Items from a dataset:
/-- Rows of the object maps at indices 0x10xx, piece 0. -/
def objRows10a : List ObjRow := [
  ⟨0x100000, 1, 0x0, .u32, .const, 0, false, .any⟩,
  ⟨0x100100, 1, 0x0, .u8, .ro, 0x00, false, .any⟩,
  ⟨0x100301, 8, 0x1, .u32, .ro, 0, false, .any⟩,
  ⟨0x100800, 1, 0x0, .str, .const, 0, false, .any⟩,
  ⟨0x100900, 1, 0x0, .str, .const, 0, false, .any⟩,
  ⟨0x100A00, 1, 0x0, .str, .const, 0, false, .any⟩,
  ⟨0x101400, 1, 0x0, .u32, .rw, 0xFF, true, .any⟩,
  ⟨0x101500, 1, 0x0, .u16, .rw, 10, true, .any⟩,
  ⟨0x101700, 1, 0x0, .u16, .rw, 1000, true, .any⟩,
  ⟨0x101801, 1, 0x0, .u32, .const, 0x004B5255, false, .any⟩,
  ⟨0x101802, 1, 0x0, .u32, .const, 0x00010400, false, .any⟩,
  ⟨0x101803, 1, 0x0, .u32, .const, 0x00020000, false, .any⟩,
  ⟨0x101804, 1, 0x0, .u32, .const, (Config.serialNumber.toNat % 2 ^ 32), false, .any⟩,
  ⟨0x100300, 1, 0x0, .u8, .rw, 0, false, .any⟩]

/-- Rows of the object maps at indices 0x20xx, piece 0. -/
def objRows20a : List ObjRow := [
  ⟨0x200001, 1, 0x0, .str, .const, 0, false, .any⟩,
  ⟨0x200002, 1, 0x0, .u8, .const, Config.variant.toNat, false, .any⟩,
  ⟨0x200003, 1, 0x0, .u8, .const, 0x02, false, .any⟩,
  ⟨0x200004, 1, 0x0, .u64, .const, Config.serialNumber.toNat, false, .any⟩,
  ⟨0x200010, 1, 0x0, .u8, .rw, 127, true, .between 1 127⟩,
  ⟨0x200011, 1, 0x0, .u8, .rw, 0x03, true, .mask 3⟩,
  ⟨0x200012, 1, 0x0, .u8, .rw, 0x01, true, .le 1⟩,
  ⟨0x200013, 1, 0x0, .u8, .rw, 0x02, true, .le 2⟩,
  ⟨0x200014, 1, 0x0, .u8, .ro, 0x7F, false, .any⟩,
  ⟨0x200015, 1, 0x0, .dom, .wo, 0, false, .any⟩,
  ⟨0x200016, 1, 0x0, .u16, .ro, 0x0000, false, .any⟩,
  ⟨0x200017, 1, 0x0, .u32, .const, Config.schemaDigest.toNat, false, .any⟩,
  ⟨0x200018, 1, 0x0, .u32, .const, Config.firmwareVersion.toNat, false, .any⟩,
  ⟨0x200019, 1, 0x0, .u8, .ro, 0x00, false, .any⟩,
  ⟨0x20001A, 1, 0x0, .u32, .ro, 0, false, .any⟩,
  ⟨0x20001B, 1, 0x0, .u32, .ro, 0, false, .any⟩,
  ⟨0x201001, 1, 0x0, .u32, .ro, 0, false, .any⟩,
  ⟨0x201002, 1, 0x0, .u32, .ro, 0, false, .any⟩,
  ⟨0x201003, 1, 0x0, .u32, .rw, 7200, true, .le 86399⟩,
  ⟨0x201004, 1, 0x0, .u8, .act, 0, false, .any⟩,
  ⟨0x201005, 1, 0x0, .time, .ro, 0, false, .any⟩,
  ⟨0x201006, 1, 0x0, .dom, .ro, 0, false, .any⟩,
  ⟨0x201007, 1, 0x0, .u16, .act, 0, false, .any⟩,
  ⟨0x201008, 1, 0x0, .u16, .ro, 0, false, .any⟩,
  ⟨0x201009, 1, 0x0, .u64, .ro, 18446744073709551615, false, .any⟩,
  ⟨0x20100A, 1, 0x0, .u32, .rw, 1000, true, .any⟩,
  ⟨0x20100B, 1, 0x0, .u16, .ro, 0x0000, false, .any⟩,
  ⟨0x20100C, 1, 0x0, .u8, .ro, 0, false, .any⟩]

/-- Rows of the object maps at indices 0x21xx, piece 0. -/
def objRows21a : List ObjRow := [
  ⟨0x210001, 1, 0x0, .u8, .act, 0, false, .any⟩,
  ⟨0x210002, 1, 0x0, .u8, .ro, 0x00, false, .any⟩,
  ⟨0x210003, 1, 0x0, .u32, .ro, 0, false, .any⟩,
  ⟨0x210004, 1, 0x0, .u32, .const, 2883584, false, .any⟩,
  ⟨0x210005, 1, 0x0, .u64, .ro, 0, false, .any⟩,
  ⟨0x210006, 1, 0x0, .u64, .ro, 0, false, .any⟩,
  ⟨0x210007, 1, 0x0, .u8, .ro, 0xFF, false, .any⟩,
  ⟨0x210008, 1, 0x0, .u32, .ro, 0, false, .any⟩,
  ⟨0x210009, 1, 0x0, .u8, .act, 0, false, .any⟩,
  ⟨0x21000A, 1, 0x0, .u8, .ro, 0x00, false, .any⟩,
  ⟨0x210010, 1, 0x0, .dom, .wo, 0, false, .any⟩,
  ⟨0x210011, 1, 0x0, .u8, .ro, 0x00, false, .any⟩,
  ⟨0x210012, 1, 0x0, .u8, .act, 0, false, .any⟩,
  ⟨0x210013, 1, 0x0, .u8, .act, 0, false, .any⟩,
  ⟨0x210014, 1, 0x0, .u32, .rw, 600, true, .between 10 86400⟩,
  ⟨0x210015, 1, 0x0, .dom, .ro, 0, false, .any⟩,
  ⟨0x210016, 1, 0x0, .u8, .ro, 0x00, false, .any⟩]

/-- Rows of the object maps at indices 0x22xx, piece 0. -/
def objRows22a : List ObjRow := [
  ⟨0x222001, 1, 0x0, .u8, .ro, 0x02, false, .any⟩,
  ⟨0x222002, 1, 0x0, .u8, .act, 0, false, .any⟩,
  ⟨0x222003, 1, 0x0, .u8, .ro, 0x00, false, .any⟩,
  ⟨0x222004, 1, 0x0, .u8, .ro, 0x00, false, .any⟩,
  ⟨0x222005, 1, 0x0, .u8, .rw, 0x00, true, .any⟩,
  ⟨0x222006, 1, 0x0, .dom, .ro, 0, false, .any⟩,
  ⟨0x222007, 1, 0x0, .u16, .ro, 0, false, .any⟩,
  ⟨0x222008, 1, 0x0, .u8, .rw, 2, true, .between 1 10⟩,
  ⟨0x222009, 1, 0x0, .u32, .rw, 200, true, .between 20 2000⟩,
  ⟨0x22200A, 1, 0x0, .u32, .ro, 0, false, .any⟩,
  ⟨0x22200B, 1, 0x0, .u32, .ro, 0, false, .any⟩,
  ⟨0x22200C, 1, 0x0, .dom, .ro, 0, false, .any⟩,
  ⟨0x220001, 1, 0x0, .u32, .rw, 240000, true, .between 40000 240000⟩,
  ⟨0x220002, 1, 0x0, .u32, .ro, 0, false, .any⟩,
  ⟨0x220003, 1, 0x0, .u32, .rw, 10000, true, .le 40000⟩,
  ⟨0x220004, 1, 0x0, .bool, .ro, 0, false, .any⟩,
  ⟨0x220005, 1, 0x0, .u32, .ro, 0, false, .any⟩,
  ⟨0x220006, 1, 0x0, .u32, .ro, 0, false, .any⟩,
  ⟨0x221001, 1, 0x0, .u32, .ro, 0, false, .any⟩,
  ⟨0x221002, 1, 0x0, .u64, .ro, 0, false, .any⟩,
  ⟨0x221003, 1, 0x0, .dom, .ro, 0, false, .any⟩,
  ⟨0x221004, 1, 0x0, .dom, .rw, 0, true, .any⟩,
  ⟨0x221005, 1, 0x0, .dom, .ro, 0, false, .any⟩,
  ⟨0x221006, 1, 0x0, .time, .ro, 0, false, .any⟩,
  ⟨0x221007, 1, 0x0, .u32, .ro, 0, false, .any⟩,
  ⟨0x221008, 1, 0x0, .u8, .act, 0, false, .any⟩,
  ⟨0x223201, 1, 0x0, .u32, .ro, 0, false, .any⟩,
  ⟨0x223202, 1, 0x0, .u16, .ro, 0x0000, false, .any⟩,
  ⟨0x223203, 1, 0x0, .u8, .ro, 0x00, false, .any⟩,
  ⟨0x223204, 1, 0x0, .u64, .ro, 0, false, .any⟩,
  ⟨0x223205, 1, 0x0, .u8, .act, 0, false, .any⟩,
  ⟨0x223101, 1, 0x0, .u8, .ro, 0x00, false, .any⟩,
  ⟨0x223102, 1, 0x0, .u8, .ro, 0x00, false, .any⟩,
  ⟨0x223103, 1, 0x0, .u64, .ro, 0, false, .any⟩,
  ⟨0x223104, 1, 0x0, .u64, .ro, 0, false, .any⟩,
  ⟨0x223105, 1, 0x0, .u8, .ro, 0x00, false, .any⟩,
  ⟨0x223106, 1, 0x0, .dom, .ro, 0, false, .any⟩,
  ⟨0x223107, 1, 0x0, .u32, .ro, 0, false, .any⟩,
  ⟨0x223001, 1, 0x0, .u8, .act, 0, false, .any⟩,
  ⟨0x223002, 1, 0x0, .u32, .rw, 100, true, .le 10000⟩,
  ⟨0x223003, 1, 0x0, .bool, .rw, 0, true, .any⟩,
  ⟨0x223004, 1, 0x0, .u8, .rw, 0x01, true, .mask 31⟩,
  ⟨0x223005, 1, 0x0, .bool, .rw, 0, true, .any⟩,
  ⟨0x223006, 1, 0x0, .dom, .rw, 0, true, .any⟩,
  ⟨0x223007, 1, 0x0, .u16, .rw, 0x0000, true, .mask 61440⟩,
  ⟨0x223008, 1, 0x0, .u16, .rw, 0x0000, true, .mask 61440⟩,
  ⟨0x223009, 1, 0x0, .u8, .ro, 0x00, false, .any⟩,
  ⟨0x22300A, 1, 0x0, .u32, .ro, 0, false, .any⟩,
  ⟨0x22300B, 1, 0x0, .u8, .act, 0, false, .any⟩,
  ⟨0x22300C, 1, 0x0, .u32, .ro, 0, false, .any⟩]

## Problem
Identify the lines in the entries above that contain "indices", then copy them out.

## Solution
/-- Rows of the object maps at indices 0x10xx, piece 0. -/
/-- Rows of the object maps at indices 0x20xx, piece 0. -/
/-- Rows of the object maps at indices 0x21xx, piece 0. -/
/-- Rows of the object maps at indices 0x22xx, piece 0. -/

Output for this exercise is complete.